LISTED RECORDS Start Marker
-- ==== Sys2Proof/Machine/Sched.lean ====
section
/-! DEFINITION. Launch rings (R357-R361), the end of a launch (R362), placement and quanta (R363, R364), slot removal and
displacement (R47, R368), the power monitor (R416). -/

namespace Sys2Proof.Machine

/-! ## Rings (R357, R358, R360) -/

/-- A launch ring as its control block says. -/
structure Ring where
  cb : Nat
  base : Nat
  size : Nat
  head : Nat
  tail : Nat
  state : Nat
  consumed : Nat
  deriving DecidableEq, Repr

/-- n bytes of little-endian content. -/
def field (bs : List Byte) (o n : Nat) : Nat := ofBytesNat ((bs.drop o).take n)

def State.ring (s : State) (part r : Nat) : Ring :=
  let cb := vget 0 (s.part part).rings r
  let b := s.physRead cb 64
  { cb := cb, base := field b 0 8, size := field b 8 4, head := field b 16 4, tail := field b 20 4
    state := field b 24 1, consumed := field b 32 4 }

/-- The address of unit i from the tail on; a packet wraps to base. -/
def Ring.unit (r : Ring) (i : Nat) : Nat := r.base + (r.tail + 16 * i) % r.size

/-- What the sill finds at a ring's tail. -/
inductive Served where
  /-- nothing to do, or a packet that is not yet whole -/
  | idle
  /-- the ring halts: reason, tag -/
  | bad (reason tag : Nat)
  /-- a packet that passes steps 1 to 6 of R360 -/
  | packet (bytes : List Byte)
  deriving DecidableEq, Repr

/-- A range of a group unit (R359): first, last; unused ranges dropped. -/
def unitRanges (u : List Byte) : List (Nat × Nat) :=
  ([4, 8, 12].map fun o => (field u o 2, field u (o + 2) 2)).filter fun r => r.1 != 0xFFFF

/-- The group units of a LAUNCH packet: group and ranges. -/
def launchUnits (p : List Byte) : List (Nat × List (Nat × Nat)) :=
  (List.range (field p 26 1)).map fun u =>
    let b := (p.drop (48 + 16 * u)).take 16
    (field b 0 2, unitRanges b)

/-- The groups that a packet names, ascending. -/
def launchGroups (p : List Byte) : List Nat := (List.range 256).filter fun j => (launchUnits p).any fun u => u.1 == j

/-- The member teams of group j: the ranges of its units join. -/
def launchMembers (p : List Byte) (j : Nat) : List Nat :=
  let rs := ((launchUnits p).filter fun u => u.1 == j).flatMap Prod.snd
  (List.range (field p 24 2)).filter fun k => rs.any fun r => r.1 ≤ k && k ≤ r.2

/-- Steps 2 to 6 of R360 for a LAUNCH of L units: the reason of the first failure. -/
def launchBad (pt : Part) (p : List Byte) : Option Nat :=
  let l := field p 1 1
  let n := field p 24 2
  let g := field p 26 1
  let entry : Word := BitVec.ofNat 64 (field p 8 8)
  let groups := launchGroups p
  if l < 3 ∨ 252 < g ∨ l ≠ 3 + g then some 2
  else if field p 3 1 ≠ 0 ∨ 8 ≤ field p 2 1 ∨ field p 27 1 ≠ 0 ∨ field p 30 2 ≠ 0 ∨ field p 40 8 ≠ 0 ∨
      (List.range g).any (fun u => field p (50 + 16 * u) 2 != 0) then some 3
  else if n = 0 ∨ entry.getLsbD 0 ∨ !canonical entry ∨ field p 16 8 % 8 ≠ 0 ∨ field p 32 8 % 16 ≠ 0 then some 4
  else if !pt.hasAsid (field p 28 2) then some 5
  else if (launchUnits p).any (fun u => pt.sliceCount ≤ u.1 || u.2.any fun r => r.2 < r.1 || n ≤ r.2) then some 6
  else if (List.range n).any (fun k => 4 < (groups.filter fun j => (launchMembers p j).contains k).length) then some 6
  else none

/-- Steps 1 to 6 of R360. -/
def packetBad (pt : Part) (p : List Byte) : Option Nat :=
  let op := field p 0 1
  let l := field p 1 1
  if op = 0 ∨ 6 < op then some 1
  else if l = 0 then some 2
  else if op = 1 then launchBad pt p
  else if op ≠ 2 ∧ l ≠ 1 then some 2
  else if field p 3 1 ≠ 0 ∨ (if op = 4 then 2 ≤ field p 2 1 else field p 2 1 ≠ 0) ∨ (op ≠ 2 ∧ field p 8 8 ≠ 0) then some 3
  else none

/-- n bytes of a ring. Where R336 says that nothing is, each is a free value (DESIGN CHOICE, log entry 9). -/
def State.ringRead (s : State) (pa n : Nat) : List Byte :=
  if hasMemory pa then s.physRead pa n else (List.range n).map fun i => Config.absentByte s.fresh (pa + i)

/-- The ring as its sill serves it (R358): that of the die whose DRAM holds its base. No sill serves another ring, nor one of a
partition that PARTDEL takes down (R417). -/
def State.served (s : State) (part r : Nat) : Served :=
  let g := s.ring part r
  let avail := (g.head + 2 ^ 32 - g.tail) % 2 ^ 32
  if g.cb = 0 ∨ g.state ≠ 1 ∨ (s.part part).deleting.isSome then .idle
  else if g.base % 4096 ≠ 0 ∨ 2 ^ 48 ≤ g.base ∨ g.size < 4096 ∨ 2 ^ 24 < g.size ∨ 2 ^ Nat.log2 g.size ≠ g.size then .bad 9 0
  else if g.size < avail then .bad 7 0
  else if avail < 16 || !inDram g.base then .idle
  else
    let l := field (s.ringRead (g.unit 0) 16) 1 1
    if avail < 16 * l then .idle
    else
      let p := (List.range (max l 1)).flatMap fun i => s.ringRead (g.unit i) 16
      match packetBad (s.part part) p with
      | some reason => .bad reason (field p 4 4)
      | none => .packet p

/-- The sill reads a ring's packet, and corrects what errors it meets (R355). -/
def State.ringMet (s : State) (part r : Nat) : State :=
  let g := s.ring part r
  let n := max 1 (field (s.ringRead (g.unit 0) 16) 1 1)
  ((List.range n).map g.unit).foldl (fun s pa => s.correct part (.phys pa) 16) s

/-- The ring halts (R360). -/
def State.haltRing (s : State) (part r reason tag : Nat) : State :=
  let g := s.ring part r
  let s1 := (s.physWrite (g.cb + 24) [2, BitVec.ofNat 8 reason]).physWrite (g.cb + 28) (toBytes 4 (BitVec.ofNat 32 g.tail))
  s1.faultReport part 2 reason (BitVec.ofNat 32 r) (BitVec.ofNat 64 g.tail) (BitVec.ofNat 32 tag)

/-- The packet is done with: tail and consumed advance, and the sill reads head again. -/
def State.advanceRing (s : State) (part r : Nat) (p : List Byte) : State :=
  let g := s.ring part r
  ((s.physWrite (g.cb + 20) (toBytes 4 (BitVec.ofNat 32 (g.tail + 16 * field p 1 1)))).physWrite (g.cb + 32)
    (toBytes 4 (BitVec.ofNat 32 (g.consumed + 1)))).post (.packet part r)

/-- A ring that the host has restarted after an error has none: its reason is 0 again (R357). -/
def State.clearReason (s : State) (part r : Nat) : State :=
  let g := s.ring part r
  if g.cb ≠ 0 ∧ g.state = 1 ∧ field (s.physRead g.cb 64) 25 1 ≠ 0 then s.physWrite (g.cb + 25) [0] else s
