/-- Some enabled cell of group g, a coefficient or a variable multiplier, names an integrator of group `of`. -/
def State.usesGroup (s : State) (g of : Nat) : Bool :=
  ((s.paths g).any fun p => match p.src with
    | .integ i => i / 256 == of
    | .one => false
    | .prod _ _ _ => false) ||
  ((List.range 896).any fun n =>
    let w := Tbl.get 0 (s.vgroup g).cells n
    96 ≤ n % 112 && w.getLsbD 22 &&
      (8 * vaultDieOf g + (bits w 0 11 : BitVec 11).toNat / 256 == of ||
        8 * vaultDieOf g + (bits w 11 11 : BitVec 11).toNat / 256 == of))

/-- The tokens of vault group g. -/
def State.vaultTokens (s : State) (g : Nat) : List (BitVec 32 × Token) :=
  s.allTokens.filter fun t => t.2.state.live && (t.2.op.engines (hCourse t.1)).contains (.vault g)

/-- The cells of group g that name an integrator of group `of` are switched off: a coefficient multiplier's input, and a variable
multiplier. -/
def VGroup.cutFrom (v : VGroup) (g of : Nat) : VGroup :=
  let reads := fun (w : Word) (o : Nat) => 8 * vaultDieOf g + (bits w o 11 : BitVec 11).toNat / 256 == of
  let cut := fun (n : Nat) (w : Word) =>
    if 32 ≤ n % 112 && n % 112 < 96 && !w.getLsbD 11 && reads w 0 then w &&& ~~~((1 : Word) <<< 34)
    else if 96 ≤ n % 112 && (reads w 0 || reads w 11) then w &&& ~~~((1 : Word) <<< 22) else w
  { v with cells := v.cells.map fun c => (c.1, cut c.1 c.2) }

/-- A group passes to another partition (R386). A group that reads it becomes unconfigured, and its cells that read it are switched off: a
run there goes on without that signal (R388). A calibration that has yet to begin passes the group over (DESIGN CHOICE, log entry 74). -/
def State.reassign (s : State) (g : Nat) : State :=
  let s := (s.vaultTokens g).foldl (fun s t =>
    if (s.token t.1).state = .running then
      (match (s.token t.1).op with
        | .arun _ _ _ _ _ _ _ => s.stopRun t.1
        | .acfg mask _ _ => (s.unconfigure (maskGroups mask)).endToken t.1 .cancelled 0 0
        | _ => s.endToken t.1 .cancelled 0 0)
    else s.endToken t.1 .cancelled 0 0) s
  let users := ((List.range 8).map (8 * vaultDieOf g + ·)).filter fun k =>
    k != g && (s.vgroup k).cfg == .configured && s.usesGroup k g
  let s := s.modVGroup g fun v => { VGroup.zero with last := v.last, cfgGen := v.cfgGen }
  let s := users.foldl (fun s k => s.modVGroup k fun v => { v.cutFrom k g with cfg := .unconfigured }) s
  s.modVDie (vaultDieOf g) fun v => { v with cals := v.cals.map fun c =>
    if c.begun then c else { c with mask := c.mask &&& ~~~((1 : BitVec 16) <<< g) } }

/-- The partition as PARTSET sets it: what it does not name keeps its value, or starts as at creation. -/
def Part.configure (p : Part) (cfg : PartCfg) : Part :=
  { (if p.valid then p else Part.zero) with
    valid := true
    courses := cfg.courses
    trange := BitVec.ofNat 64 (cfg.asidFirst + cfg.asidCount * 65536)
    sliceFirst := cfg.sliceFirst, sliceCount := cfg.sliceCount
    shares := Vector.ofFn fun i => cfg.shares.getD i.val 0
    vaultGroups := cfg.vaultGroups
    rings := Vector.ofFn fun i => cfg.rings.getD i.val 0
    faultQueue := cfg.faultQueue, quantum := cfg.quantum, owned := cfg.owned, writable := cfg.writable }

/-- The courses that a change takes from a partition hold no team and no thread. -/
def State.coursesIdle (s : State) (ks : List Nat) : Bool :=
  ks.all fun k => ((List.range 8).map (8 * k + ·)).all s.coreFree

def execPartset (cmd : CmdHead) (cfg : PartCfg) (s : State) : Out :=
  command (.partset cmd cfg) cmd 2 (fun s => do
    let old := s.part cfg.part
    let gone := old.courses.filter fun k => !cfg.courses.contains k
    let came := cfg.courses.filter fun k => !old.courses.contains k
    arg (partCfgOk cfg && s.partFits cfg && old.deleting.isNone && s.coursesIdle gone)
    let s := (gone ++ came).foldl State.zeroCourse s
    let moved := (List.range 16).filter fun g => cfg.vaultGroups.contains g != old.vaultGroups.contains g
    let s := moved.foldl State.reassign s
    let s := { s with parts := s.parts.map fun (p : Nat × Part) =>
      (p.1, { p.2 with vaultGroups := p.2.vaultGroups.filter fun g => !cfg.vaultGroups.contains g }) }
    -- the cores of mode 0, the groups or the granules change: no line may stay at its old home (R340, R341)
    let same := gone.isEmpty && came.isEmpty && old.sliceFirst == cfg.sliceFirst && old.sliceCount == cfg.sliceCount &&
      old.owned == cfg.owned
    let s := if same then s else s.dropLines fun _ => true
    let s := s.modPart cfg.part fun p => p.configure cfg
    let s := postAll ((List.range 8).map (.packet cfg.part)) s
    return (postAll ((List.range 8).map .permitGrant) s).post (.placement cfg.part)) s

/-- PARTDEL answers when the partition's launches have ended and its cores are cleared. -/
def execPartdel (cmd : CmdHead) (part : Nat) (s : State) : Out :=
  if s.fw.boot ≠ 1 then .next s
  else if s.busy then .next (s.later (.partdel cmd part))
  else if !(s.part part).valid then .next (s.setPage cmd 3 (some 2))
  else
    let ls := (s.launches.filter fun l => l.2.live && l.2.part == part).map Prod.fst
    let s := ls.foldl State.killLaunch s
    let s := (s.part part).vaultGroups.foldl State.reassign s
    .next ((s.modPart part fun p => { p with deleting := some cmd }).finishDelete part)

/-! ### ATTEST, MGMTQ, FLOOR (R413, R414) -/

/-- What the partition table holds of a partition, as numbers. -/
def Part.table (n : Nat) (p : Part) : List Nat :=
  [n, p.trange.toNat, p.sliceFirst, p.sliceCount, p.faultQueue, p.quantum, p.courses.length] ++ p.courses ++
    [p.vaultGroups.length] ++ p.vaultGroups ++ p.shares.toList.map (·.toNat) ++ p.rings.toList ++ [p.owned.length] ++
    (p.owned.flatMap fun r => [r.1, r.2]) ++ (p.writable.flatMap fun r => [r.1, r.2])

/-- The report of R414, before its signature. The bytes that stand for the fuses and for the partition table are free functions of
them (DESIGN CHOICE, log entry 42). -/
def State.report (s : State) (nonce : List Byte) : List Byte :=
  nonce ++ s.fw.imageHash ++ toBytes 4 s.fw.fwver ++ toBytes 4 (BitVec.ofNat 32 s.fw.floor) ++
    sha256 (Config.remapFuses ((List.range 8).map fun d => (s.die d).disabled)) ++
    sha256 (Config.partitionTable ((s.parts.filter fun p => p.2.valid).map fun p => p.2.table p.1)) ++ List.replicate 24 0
LISTED RECORDS End Marker
◆ TASK TO COMPLETE: The answer should be only the number of lines in the data that contain the string "cells".

◆ SOLUTION TO THIS PROBLEM: 4